I can’t remember the last time I wrote fiction. But this one just sort of happened, like writing tends to happen — out of nowhere, without warning. So enjoy it and vote for it! Because writing is great, but winning is also great!
Are Those Hearts?
She knew she was in trouble the moment she tried on the sheer, wine-colored blouse at the store. “Hearts, for Christ’s sake! Hearts!” she murmured as she tugged at the hem, the collar, the sleeves.
Tiny, pink hearts.
She wasn’t entirely on top of things when it came to fashion. But she could see that the shirt fit perfectly. It draped over her soft shape, resting on her hips like a pair of warm hands. She stared in the mirror and stuck out her tongue at her reflection. “You are thirty-fucking-eight years old. Pull it together.”
She wore the shirt the morning after, when an entire day stretched in front of them, lazy, promising. She wore a jacket and a scarf against the cool air and drizzle, but felt the soft fabric against her skin all day as they drove through early morning fog and walked on cobblestoned, ancient streets, like tourists.
She tried to decide whether it was OK to hold his hand. She remembered how his hands used to fit hers. They were small hands for a man, but so perfect against her palm, just the right amount of space between his fingers for hers, his thumb resting on top of her hand, his elbow curving into hers as they walked. But that was ages ago.
Would they still fit like that?
Later, after climbing up to the castle overlooking the city and the river, after eating fancy chocolate, after talking about kids and spouses and jobs and all the people they used to know, they drove back to her hotel.
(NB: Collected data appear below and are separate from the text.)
-- ==== Sys2Proof/Machine/Power.lean ====
section
/-! DEFINITION. Power: the operating point, the power and thermal caps, the switched domains (R469 to R483). -/

namespace Sys2Proof.Machine

/-! ### Switched domains (R478 to R481) -/

/-- A logical array is wanted: it lies in a partition's effective mask, where the partition declares a berth, or a removed one's steps or a drain
still use it (R61, R63);
a pending amendment that adds it to a partition wants it as well (R480). -/
def Chip.arrayWanted (c : Chip) (n : Nat) : Bool :=
  c.str.parts.any (fun p => (vget 0 c.tt.mask p.id).toNat.testBit n && c.str.berths.any (fun b => b.part == p.id)) ||
    c.tt.ghosts.any (fun p => p.arrays.toNat.testBit n) || !c.arrayIdle n || c.tt.drains.any (fun d => d.array == n) ||
    c.cfg.pend.any (fun p => !p.full && p.str.parts.any (fun q => q.arrays.toNat.testBit n && p.str.berths.any (fun b => b.part == q.id)))

/-- A logical array is mapped to a physical one. -/
def Chip.logicalOf (c : Chip) (p : Nat) : Option Nat :=
  (List.range 32).find? (fun n => let m := vget {} c.oc.map n; m.valid && m.phys == p)

/-- A physical array's domain is off by R479 or R480. -/
def Chip.arrayGated (c : Chip) (p : Nat) : Bool :=
  c.id.arrayFused.toNat.testBit p || c.oc.failed.toNat.testBit p ||
    (match c.logicalOf p with
    | some n => !c.arrayWanted n
    | none => !((List.range 32).any (fun n => let m := vget {} c.oc.map n; m.pending && m.nextPhys == p) || c.spare == some p))

/-- A stereo pair is active. -/
def Chip.pairActive (c : Chip) : Bool := c.str.active.any (fun d => d.partner != 255)

/-- The condition of R479 under which a domain is off holds. -/
def Chip.offCond (c : Chip) (d : Nat) : Bool :=
  if d < 34 then c.arrayGated d
  else if d < 66 then !((c.str.parts ++ c.tt.ghosts).any (fun p => p.banks.toNat.testBit (d - 34)) || c.intakeBank (d - 34))
  else if d < 74 then decide (c.id.grade.ports ≤ d - 66) || (c.port (d - 66)).down
  else if d < 78 then decide (c.id.grade.outputs ≤ d - 74) || !c.outWanted (d - 74)
  else if d < 82 then decide (c.id.grade.channels ≤ 4 * (d - 78)) || (List.range 4).all (fun k => (c.chan (4 * (d - 78) + k)).lost)
  else if d = 87 then !c.pairActive
  else if d = 88 then !c.str.outputs.any (·.enabled)
  else if d = 92 then decide (c.lgRecords = 0)
  else false

/-- The watch bank (R500). -/
def Chip.watchBank (c : Chip) : Nat := c.lh.watchCfg.toNat / 2 ^ 16 % 32

/-- A domain is off because the device sleeps (R484): all are, but for those that a watch cycle switches on (R488): the fabric, the ingest packet
engine, the motion engine, the watch stream's port, the watch bank and the Harbourmaster. -/
def Chip.sleepsOff (c : Chip) (d : Nat) : Bool :=
  match c.lh.st with
  | .awake => false
  | .entering => false
  | .watchCycle => !(d == 91 || d == 89 || d == 86 || d == 90 || d == 34 + c.watchBank || c.lh.watchStream.any (fun w => d == 66 + w.port))
  | _ => true

/-- A domain is off: its condition holds, the device sleeps, or it has not switched on since it ended. An array is gated when the conditions are next judged
(log 77). -/
def Chip.isOff (c : Chip) (d : Nat) : Bool := c.domainOff d || (decide (34 ≤ d) && c.offCond d) || c.sleepsOff d

/-- A gated array keeps its counters and its error registers only (R481). -/
def Arr.lose (a : Arr) : Arr :=
  { descDone := a.descDone, preempts := a.preempts, busyK := a.busyK, busyHi := a.busyHi, err := a.err, errInfo := a.errInfo,
    errAddr := a.errAddr, sramCorr := a.sramCorr }

/-- What a domain loses when it is switched off: an array its SRAM and queues (R481), a bank its contents (R335). -/
def Chip.loseDomain (d : Nat) (c : Chip) : Chip :=
  if d < 34 then
    let c := c.updSram (fun m => m.clear (d * 2 ^ 22) (2 ^ 22))
    match c.logicalOf d with
    | some n => c.updArr n Arr.lose
    | none => c
  else if d < 66 then c.updBasin (fun m => m.clear ((d - 34) * 2 ^ 24) (2 ^ 24))
  else c

/-- Switch off those of some domains whose condition now holds. -/
def Chip.regateOf (ds : List Nat) (c : Chip) : Chip :=
  let fresh := ds.filter (fun d => c.offCond d && !c.domainOff d)
  let c := fresh.foldl (fun (c : Chip) d => c.loseDomain d) c
  c.updPm (fun p => { p with off := fresh.foldl (fun w d => w ||| BitVec.ofNat 96 (2 ^ d)) p.off })

/-- Switch off every domain whose condition now holds. -/
def Chip.regate (c : Chip) : Chip := c.regateOf (List.range 96)

/-- The domains at a warm reset or a wake: arrays are off only when fused off or retired (log 77). -/
def Chip.regateReset (c : Chip) : Chip :=
  c.regateOf ((List.range 96).filter (fun d => decide (34 ≤ d) || c.id.arrayFused.toNat.testBit d || c.oc.failed.toNat.testBit d))

/-- DOMAIN_SWITCH_ON can occur: the domain's condition has ended. -/
def Chip.canSwitchOn (c : Chip) (d : Nat) : Bool := c.awake && c.domainOff d && !c.offCond d

/-- A domain switches on. -/
def Chip.switchOn (d : Nat) (c : Chip) : Chip :=
  (c.updPm (fun p => { p with off := p.off &&& ~~~(BitVec.ofNat 96 (2 ^ d)) })).schedule

/-! ### The target (R472, R498) -/

/-- The target operating point. -/
def Chip.target (c : Chip) : Nat :=
  if !c.pm.vmodeRead || c.pm.vmodeBad then 3 else max (c.pm.opReq.toNat % 4) (max c.tm.cap c.pm.powCap)

/-- What sets the target: the first of PM_OP_REQ, the thermal cap and the power cap that equals it; 3 while VOUT_MODE holds it. -/
def Chip.limit (c : Chip) : Nat :=
  if !c.pm.vmodeRead || c.pm.vmodeBad then 3
  else if c.pm.opReq.toNat % 4 = c.target then 0
  else if c.tm.cap = c.target then 1
  else 2

/-- VDD_CORE of a point, in mV. -/
def coreMv (op : Nat) : Nat := match op with | 0 => 800 | 1 => 720 | 2 => 640 | _ => 600

/-! ### Transitions (R473, R474) -/

/-- 10 ms: the retry of a failed transition. -/
def retryNs : Nat := 10000000

/-- A transition ends at a point. -/
def Chip.opDone (goal : Nat) (c : Chip) : Chip :=
  c.updPm (fun p => { p with cur := goal, transitions := satInc p.transitions, move := none, retryAt := none })

/-- A PMBus transaction or power good fails: bit b, and the retry 10 ms later. -/
def Chip.opFailed (b : Nat) (move : Option OpMove) (c : Chip) : Chip :=
  (c.updPm (fun p => { p with move := move, retryAt := some (c.clk.ref + retryNs) })).pmErr b

/-- A PMBus write command is acknowledged by the regulator that PM_PMBUS_CFG addresses. -/
def Chip.pmbus (cmd value : Nat) (c : Chip) : Chip := c.updPm (fun p => { p with sent := p.sent ++ [(p.pmbus.toNat % 128, cmd, value)] })

/-- VOUT_COMMAND with a point's voltage. -/
def Chip.vout (op : Nat) (c : Chip) : Chip := c.pmbus 0x21 (coreMv op)

/-- OPERATION switches the core regulator on or off (R474; its values by PMBus, log 134). -/
def Chip.operation (on : Bool) (c : Chip) : Chip := c.pmbus 0x01 (if on then 0x80 else 0)

/-- VDD_CORE is switched on at 0.60 V (R492). -/
def Chip.coreOn (c : Chip) : Chip := (c.vout 3).operation true

/-- The core is at OP3, and no transition is in progress. -/
def Chip.atOp3 (c : Chip) : Chip := c.updPm (fun p => { p with cur := 3, move := none, retryAt := none })

/-- Command the lower voltage of a point whose post-divider is set. -/
def Chip.lower (goal : Nat) (acked : Bool) (c : Chip) : Chip :=
  if acked then (c.vout goal).opDone goal else c.opFailed 0 (some (.lowering goal))

/-- A transition starts: to a slower point the post-divider first, to a faster one the voltage first. -/
def Chip.startMove (acked : Bool) (c : Chip) : Chip :=
  let goal := c.target
  if c.pm.cur < goal then (c.updPm (fun p => { p with cur := goal })).lower goal acked
  else if acked then (c.vout goal).updPm (fun p => { p with move := some (.raising goal), retryAt := none })
  else c.opFailed 0 none

/-- OP_TRANSITION can occur: the target is another point, and no transition or retry is in progress. -/
def Chip.canMove (c : Chip) : Bool := c.awake && c.pm.move.isNone && c.pm.retryAt.isNone && c.target != c.pm.cur

/-- VOLTAGE_SETTLED can occur: a higher voltage has been commanded. -/
def Chip.raisingTo (c : Chip) : Option Nat := match c.pm.move with | some (.raising goal) => if c.awake then some goal else none | _ => none

/-- The higher voltage settles, and the post-divider changes; or power good does not appear, where PG_WAIT asks for it. -/
def Chip.settleVolt (good : Bool) (c : Chip) : Chip :=
  match c.raisingTo with
  | some goal => if good || !c.pm.pmbus.toNat.testBit 16 then c.opDone goal else c.opFailed 1 none
  | none => c

/-- PMBUS_RETRY is due. -/
def Chip.retryDue (c : Chip) : Bool := c.awake && c.pm.retryAt.any (fun t => decide (t ≤ c.clk.ref))

/-- The failed transition is retried toward the target of the moment. -/
def Chip.retryMove (acked : Bool) (c : Chip) : Chip :=
  match c.pm.move with
  | some (.lowering goal) => c.lower goal acked
  | _ =>
    let c := c.updPm (fun p => { p with retryAt := none })
    if c.target = c.pm.cur then c else c.startMove acked

/-! ### Polls and the power cap (R474, R475) -/

/-- PMBUS_POLL: the readings, or a transaction that failed three times; VOUT_MODE where it was read. -/
def Chip.poll (vout iout : Option (BitVec 16)) (ulinear16 : Option Bool) (c : Chip) : Chip :=
  let c := match ulinear16 with
    | some true => c.updPm (fun p => { p with vmodeRead := true, vmodeBad := false })
    | some false => (c.updPm (fun p => { p with vmodeRead := true, vmodeBad := true })).pmErr 2
    | none => c
  match vout, iout with
  | some v, some i =>
    let w := v.toNat * i.toNat
    c.updPm (fun p => { p with
      vout := v.setWidth 32
      iout := i.setWidth 32
      sum10 := p.sum10 + w
      n10 := p.n10 + 1
      sum100 := p.sum100 + w
      n100 := p.n100 + 1 })
  | some v, none => (c.updPm (fun p => { p with vout := v.setWidth 32 })).pmErr 0
  | none, some i => (c.updPm (fun p => { p with iout := i.setWidth 32 })).pmErr 0
  | none, none => c.pmErr 0

/-- POWER_CAP_WINDOW is due: ten polls make a 10 ms window. -/
def Chip.windowDue (c : Chip) : Bool := c.awake && decide (10 ≤ c.pm.n10)

/-- PM_POWER_CAP in units of 10 µW (mV x 10 mA). -/
def Power.capUnits (p : Power) : Nat := clampNat 20 115 (p.cap.toNat % 128) * 100000

/-- A 10 ms window above the cap makes the power cap one point slower; a 100 ms window below nine tenths of it releases one point. -/
def Chip.capWindow (c : Chip) : Chip :=
  let p := c.pm
  let beyond := decide (p.capUnits * p.n10 < p.sum10)
  let slower := min 3 (max p.powCap p.cur + 1)
  let c := c.updPm (fun p => { p with sum10 := 0, n10 := 0 })
  let c := if beyond && p.powCap != slower then (c.updPm (fun p => { p with powCap := slower })).pmErr 4 else c
  if p.n100 < 100 then c else
  let calm := decide (10 * p.sum100 < 9 * p.capUnits * p.n100)
  c.updPm (fun q => { q with sum100 := 0, n100 := 0, powCap := if calm then q.powCap - 1 else q.powCap })

/-! ### Thermal limits (R476, R477) -/

/-- The entry threshold of a cap in quarter degrees. -/
def capEntry (k : Nat) : Int := match k with | 1 => 380 | 2 => 400 | _ => 420

/-- The cap that a reading enters. -/
def capFor (r : Int) : Nat := if 420 ≤ r then 3 else if 400 ≤ r then 2 else if 380 ≤ r then 1 else 0

/-- A sensor after a sample: whether others changed while it stood still for 10 s is judged afterwards. -/
def Sensor.sample (r : Int) (s : Sensor) : Sensor := { s with reading := r, same := if r = s.reading then s.same + 1 else 0 }

/-- The sensors after a sample, marked by R476. -/
def sampleAll (rs : List Int) (v : Vector Sensor 19) : Vector Sensor 19 :=
  let v := v.mapIdx (fun i s => s.sample (rs.getD i s.reading))
  let moved := fun (s : Sensor) => decide (s.same < 10000)
  v.map (fun s => { s with fault := decide (s.reading < -160) || decide (600 < s.reading) || (!moved s && v.toList.any moved) })

/-- The hottest sensor that reports no fault, the lowest-numbered of equals, and its reading. -/
def Thermal.hottest (t : Thermal) : Option (Nat × Int) :=
  (List.range 19).foldl (fun (b : Option (Nat × Int)) i =>
    let s := vget {} t.sensor i
    if s.fault || b.any (fun x => decide (s.reading ≤ x.2)) then b else some (i, s.reading)) none

/-- TM_PEAK as a signed reading. -/
def Thermal.peakInt (t : Thermal) : Int := signed 11 t.peak.toNat

/-- The counts of samples below each cap's release threshold. -/
def Thermal.counted (r : Int) (t : Thermal) : Vector Nat 4 :=
  t.below.mapIdx (fun k n => if r < capEntry k - 4 * (clampNat 1 10 (t.hyst.toNat % 16) : Int) then n + 1 else 0)

/-- The slowest cap in force after a sample: entered now, or entered before and not yet lifted. -/
def Thermal.capAfter (r : Int) (t : Thermal) : Nat :=
  let below := t.counted r
  ((List.range (t.cap + 1)).reverse.find? (fun k => decide (k ≤ capFor r) || decide (vget 0 below k < 100))).getD 0

/-- An emergency trip: THERM_TRIP_N low, the channels in held self-refresh, the core regulator off through OPERATION. -/
def Chip.tripNow (c : Chip) : Chip :=
  let c := c.updTm (fun t => { t with trip := true, trips := satInc t.trips, coolSince := none })
  let c := c.lhErr 3
  let c := (c.updMc (fun m => { m with ch := m.ch.map (fun h => { h with power := .held }) })).operation false
  c.updLh (fun l => { l with st := .tripped, latched := none })

/-- THERMAL_SAMPLE: readings, faults, the cap, the trip; while tripped, how long sensor 18 has been cool. -/
def Chip.thermal (rs : List Int) (c : Chip) : Chip :=
  let old := c.tm.sensor
  let c := c.updTm (fun t => { t with sensor := sampleAll rs t.sensor })
  let c := if (List.range 19).any (fun i => (vget {} c.tm.sensor i).fault && !(vget {} old i).fault) then c.tmErr 3 else c
  let c :=
    if c.lh.st != .tripped then c
    else if (vget {} c.tm.sensor 18).reading ≤ 340 then c.updTm (fun t => { t with coolSince := t.coolSince.orElse (fun _ => some c.clk.lh) })
    else c.updTm (fun t => { t with coolSince := none })
  match c.tm.hottest with
  | none => c
  | some (_, r) =>
    let c := c.updTm (fun t => { t with peak := if t.peakInt < r then BitVec.ofNat 32 (unsigned 11 r) else t.peak })
    if 440 ≤ r then (if c.lh.st == .tripped then c else c.tripNow) else
    let cap := if c.tm.cap ≤ capFor r then capFor r else c.tm.capAfter r
    let was := c.tm.cap
    let c := c.updTm (fun t => { t with below := t.counted r, cap := cap })
    if was < cap then (if cap = 3 then (c.tmErr 0).tmErr 2 else c.tmErr 0)
    else if cap < was then c.tmErr 1
    else c

end Sys2Proof.Machine
end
He rested his right hand on her thigh, drawing small circles with his pinky finger.
“What are you thinking?” he asked. “I want to know.”
“Nothing,” she said, but really, she was thinking about everything all at once, her mind spinning faster than he was driving on the autobahn. In the quiet of the small car she tried to contain it all.
In the hotel room she kicked off her shoes, took off her jacket and the scarf, her earrings, watch, the ring with the big, smooth stone on her middle finger.
He stepped closer.
“Nice shirt. Are those hearts?”
“Yeah, they are.”
It didn’t matter.
He pinched each button, pushed them through their holes. Crumpled the fabric right at her shoulders and pulled and tugged until the hearts tumbled and landed by her left ankle. He stepped over the shirt and put a hand right on her chest, his fingers leaving small, white marks on her flesh.
“It’s really criminal, the way you treat my clothes,” she whispered.
Then just a tiny push.
She fell back onto the bed and as she did she quickly held on to his shoulders—smooth, cool, perfect—so that they would fall together. So that she wouldn’t care about where her heart was at the moment—on the cheap carpet, under the bed, or right there, safely cradled in his hands.
This story as shortlisted in the MashStories flash fiction contest.